## Activity
Without changing anything, set down every line shown below.

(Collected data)
--------------------------------

-- ==== Sys2Proof/Machine/Events.lean ====
section
/-! DEFINITION. What each event of R9 does. Every event is one atomic step (R66). The program of the host is the
sequence of its accesses: the instruction of an access is what the decoder reads from its direction, offset and data. -/

namespace Sys2Proof.Machine

/-- A legal 4-byte read at an offset: the register's read, or 0 where the map names no register (R63, R65). -/
def readAt (off : Offset) (s : State) : Host.Outcome State Fault Refusal :=
  match decode (.mmioRead off) with
  | .instr i => exec i s
  | .rejected _ => answer 0#32 s

/-- A legal 4-byte write at an offset: the register's write, or nothing where the map names no register (R63, R65). -/
def writeAt (off : Offset) (v : Word) (s : State) : Host.Outcome State Fault Refusal :=
  match decode (.mmioWrite off v) with
  | .instr i => exec i s
  | .rejected _ => acknowledge s

/-- A host access: one outside the window does not reach QTP (R60, log entry 8), one that is not legal raises BusError
and changes nothing (R61, R222, log entry 7), a legal one runs. -/
def hostAccess (addr size : Nat) (run : Offset → State → Host.Outcome State Fault Refusal) (s : State) :
    Host.Outcome State Fault Refusal :=
  match offsetOf? s.params addr with
  | none => .next (s.setReply .none)
  | some off => if legalAccess off size then run off s else .fault (.busError off)

/-- One event, the current one of the state. Strobe and Tick run QD_SAMPLE_ALL's and TACH_TICK's operation and leave STATUS and RES0 alone
(R136, R164). -/
def takeEvent (e : Event) (s : State) : Host.Outcome State Fault Refusal :=
  match e with
  | .hostRead _ addr size => hostAccess addr size readAt s
  | .hostWrite _ addr size v => hostAccess addr size (fun off => writeAt off v) s
  | .strobe _ => .next ((qdSampleBoth s).setReply .none)
  | .tick => .next ((tachTick s).setReply .none)
  | .reset pins => .next (resetWith pins s)

/-- All pins low. -/
def lowPins : Pins := { left := { c1 := false, c2 := false }, right := { c1 := false, c2 := false } }

/-- An event that went on is over: what remains of the list is `rest`. -/
def endEvent (rest : List Event) (o : Host.Outcome State Fault Refusal) : Host.Outcome State Fault Refusal :=
  match o with
  | .next t => .next (t.setEvents rest)
  | .fault f => .fault f
  | .refused r => .refused r

/-- The event that makes the host's next access stand for a word of spec/opcode_table.json (log entry 6): a 32-bit row is
a command word written to CMD, a shorter row is the offset of a 4-byte read, both with the pins low (DESIGN CHOICE). -/
def fetchEvent (s : State) (nbits w : Nat) : Event :=
  if nbits = 32 then .hostWrite lowPins (s.params.qtpBase + 0x008) 4 (BitVec.ofNat 32 w)
  else .hostRead lowPins (s.params.qtpBase + w) 4

end Sys2Proof.Machine
end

--------------------------------

## Final answer
-- ==== Sys2Proof/Machine/Events.lean ====
section
/-! DEFINITION. What each event of R9 does. Every event is one atomic step (R66). The program of the host is the
sequence of its accesses: the instruction of an access is what the decoder reads from its direction, offset and data. -/

namespace Sys2Proof.Machine

/-- A legal 4-byte read at an offset: the register's read, or 0 where the map names no register (R63, R65). -/
def readAt (off : Offset) (s : State) : Host.Outcome State Fault Refusal :=
  match decode (.mmioRead off) with
  | .instr i => exec i s
  | .rejected _ => answer 0#32 s

/-- A legal 4-byte write at an offset: the register's write, or nothing where the map names no register (R63, R65). -/
def writeAt (off : Offset) (v : Word) (s : State) : Host.Outcome State Fault Refusal :=
  match decode (.mmioWrite off v) with
  | .instr i => exec i s
  | .rejected _ => acknowledge s

/-- A host access: one outside the window does not reach QTP (R60, log entry 8), one that is not legal raises BusError
and changes nothing (R61, R222, log entry 7), a legal one runs. -/
def hostAccess (addr size : Nat) (run : Offset → State → Host.Outcome State Fault Refusal) (s : State) :
    Host.Outcome State Fault Refusal :=
  match offsetOf? s.params addr with
  | none => .next (s.setReply .none)
  | some off => if legalAccess off size then run off s else .fault (.busError off)

/-- One event, the current one of the state. Strobe and Tick run QD_SAMPLE_ALL's and TACH_TICK's operation and leave STATUS and RES0 alone
(R136, R164). -/
def takeEvent (e : Event) (s : State) : Host.Outcome State Fault Refusal :=
  match e with
  | .hostRead _ addr size => hostAccess addr size readAt s
  | .hostWrite _ addr size v => hostAccess addr size (fun off => writeAt off v) s
  | .strobe _ => .next ((qdSampleBoth s).setReply .none)
  | .tick => .next ((tachTick s).setReply .none)
  | .reset pins => .next (resetWith pins s)

/-- All pins low. -/
def lowPins : Pins := { left := { c1 := false, c2 := false }, right := { c1 := false, c2 := false } }

/-- An event that went on is over: what remains of the list is `rest`. -/
def endEvent (rest : List Event) (o : Host.Outcome State Fault Refusal) : Host.Outcome State Fault Refusal :=
  match o with
  | .next t => .next (t.setEvents rest)
  | .fault f => .fault f
  | .refused r => .refused r

/-- The event that makes the host's next access stand for a word of spec/opcode_table.json (log entry 6): a 32-bit row is
a command word written to CMD, a shorter row is the offset of a 4-byte read, both with the pins low (DESIGN CHOICE). -/
def fetchEvent (s : State) (nbits w : Nat) : Event :=
  if nbits = 32 then .hostWrite lowPins (s.params.qtpBase + 0x008) 4 (BitVec.ofNat 32 w)
  else .hostRead lowPins (s.params.qtpBase + w) 4

end Sys2Proof.Machine
end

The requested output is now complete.